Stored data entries
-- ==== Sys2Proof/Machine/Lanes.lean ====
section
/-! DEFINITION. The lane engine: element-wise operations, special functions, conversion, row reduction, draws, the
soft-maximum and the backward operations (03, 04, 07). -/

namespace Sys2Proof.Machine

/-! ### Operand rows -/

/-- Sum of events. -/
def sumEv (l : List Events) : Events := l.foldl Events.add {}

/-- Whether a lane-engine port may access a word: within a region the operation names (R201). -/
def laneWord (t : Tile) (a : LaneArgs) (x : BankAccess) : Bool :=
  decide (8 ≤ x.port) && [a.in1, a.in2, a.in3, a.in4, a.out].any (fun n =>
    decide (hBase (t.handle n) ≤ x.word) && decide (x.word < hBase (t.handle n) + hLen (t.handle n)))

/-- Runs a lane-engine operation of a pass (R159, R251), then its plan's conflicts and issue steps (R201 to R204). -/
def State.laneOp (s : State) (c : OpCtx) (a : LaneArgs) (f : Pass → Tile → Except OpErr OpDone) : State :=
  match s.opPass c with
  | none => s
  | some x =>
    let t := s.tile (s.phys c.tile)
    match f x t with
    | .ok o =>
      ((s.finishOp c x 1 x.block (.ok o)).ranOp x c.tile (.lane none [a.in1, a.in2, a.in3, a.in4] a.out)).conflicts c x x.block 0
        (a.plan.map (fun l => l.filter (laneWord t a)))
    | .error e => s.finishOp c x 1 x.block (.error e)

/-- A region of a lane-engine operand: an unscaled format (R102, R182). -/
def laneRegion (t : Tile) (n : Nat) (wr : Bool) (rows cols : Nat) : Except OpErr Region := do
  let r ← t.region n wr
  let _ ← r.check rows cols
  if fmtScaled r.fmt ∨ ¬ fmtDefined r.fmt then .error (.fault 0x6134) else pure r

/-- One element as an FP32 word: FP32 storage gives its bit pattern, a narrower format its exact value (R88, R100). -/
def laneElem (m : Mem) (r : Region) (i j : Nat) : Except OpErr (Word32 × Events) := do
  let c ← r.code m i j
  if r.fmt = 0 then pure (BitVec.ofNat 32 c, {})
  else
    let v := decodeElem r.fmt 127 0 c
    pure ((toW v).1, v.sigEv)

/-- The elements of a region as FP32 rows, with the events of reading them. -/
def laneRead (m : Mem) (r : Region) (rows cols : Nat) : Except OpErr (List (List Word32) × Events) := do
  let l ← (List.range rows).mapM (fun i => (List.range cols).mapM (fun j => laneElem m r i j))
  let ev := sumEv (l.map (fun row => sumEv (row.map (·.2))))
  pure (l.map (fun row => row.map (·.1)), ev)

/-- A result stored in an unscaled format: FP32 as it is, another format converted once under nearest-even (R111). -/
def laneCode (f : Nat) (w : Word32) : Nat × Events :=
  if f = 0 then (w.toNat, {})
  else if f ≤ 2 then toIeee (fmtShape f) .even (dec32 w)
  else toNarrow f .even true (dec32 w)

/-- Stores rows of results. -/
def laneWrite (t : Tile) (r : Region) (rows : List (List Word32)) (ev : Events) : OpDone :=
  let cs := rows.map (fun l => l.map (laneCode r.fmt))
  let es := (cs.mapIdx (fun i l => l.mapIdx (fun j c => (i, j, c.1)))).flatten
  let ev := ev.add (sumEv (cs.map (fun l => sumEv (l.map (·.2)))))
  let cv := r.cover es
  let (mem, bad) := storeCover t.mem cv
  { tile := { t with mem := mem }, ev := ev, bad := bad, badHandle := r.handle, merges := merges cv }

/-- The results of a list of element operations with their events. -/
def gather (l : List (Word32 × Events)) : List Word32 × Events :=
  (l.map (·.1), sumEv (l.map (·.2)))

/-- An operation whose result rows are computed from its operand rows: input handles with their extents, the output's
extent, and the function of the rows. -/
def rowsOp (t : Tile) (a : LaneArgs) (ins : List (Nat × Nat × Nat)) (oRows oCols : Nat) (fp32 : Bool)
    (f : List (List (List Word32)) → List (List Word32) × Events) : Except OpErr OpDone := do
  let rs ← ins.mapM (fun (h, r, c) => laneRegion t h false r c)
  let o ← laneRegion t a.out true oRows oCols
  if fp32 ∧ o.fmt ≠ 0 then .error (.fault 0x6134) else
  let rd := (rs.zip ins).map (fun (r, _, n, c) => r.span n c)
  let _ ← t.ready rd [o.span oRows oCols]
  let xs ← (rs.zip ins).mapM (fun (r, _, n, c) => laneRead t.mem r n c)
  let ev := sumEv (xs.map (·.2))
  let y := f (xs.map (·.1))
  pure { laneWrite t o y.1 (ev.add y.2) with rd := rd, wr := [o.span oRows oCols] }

**Exercise**
For this exercise, the records above must be returned exactly.

**Solution to the problem**
-- ==== Sys2Proof/Machine/Lanes.lean ====
section
/-! DEFINITION. The lane engine: element-wise operations, special functions, conversion, row reduction, draws, the
soft-maximum and the backward operations (03, 04, 07). -/

namespace Sys2Proof.Machine

/-! ### Operand rows -/

/-- Sum of events. -/
def sumEv (l : List Events) : Events := l.foldl Events.add {}

/-- Whether a lane-engine port may access a word: within a region the operation names (R201). -/
def laneWord (t : Tile) (a : LaneArgs) (x : BankAccess) : Bool :=
  decide (8 ≤ x.port) && [a.in1, a.in2, a.in3, a.in4, a.out].any (fun n =>
    decide (hBase (t.handle n) ≤ x.word) && decide (x.word < hBase (t.handle n) + hLen (t.handle n)))

/-- Runs a lane-engine operation of a pass (R159, R251), then its plan's conflicts and issue steps (R201 to R204). -/
def State.laneOp (s : State) (c : OpCtx) (a : LaneArgs) (f : Pass → Tile → Except OpErr OpDone) : State :=
  match s.opPass c with
  | none => s
  | some x =>
    let t := s.tile (s.phys c.tile)
    match f x t with
    | .ok o =>
      ((s.finishOp c x 1 x.block (.ok o)).ranOp x c.tile (.lane none [a.in1, a.in2, a.in3, a.in4] a.out)).conflicts c x x.block 0
        (a.plan.map (fun l => l.filter (laneWord t a)))
    | .error e => s.finishOp c x 1 x.block (.error e)

/-- A region of a lane-engine operand: an unscaled format (R102, R182). -/
def laneRegion (t : Tile) (n : Nat) (wr : Bool) (rows cols : Nat) : Except OpErr Region := do
  let r ← t.region n wr
  let _ ← r.check rows cols
  if fmtScaled r.fmt ∨ ¬ fmtDefined r.fmt then .error (.fault 0x6134) else pure r

/-- One element as an FP32 word: FP32 storage gives its bit pattern, a narrower format its exact value (R88, R100). -/
def laneElem (m : Mem) (r : Region) (i j : Nat) : Except OpErr (Word32 × Events) := do
  let c ← r.code m i j
  if r.fmt = 0 then pure (BitVec.ofNat 32 c, {})
  else
    let v := decodeElem r.fmt 127 0 c
    pure ((toW v).1, v.sigEv)

/-- The elements of a region as FP32 rows, with the events of reading them. -/
def laneRead (m : Mem) (r : Region) (rows cols : Nat) : Except OpErr (List (List Word32) × Events) := do
  let l ← (List.range rows).mapM (fun i => (List.range cols).mapM (fun j => laneElem m r i j))
  let ev := sumEv (l.map (fun row => sumEv (row.map (·.2))))
  pure (l.map (fun row => row.map (·.1)), ev)

/-- A result stored in an unscaled format: FP32 as it is, another format converted once under nearest-even (R111). -/
def laneCode (f : Nat) (w : Word32) : Nat × Events :=
  if f = 0 then (w.toNat, {})
  else if f ≤ 2 then toIeee (fmtShape f) .even (dec32 w)
  else toNarrow f .even true (dec32 w)

/-- Stores rows of results. -/
def laneWrite (t : Tile) (r : Region) (rows : List (List Word32)) (ev : Events) : OpDone :=
  let cs := rows.map (fun l => l.map (laneCode r.fmt))
  let es := (cs.mapIdx (fun i l => l.mapIdx (fun j c => (i, j, c.1)))).flatten
  let ev := ev.add (sumEv (cs.map (fun l => sumEv (l.map (·.2)))))
  let cv := r.cover es
  let (mem, bad) := storeCover t.mem cv
  { tile := { t with mem := mem }, ev := ev, bad := bad, badHandle := r.handle, merges := merges cv }

/-- The results of a list of element operations with their events. -/
def gather (l : List (Word32 × Events)) : List Word32 × Events :=
  (l.map (·.1), sumEv (l.map (·.2)))

/-- An operation whose result rows are computed from its operand rows: input handles with their extents, the output's
extent, and the function of the rows. -/
def rowsOp (t : Tile) (a : LaneArgs) (ins : List (Nat × Nat × Nat)) (oRows oCols : Nat) (fp32 : Bool)
    (f : List (List (List Word32)) → List (List Word32) × Events) : Except OpErr OpDone := do
  let rs ← ins.mapM (fun (h, r, c) => laneRegion t h false r c)
  let o ← laneRegion t a.out true oRows oCols
  if fp32 ∧ o.fmt ≠ 0 then .error (.fault 0x6134) else
  let rd := (rs.zip ins).map (fun (r, _, n, c) => r.span n c)
  let _ ← t.ready rd [o.span oRows oCols]
  let xs ← (rs.zip ins).mapM (fun (r, _, n, c) => laneRead t.mem r n c)
  let ev := sumEv (xs.map (·.2))
  let y := f (xs.map (·.1))
  pure { laneWrite t o y.1 (ev.add y.2) with rd := rd, wr := [o.span oRows oCols] }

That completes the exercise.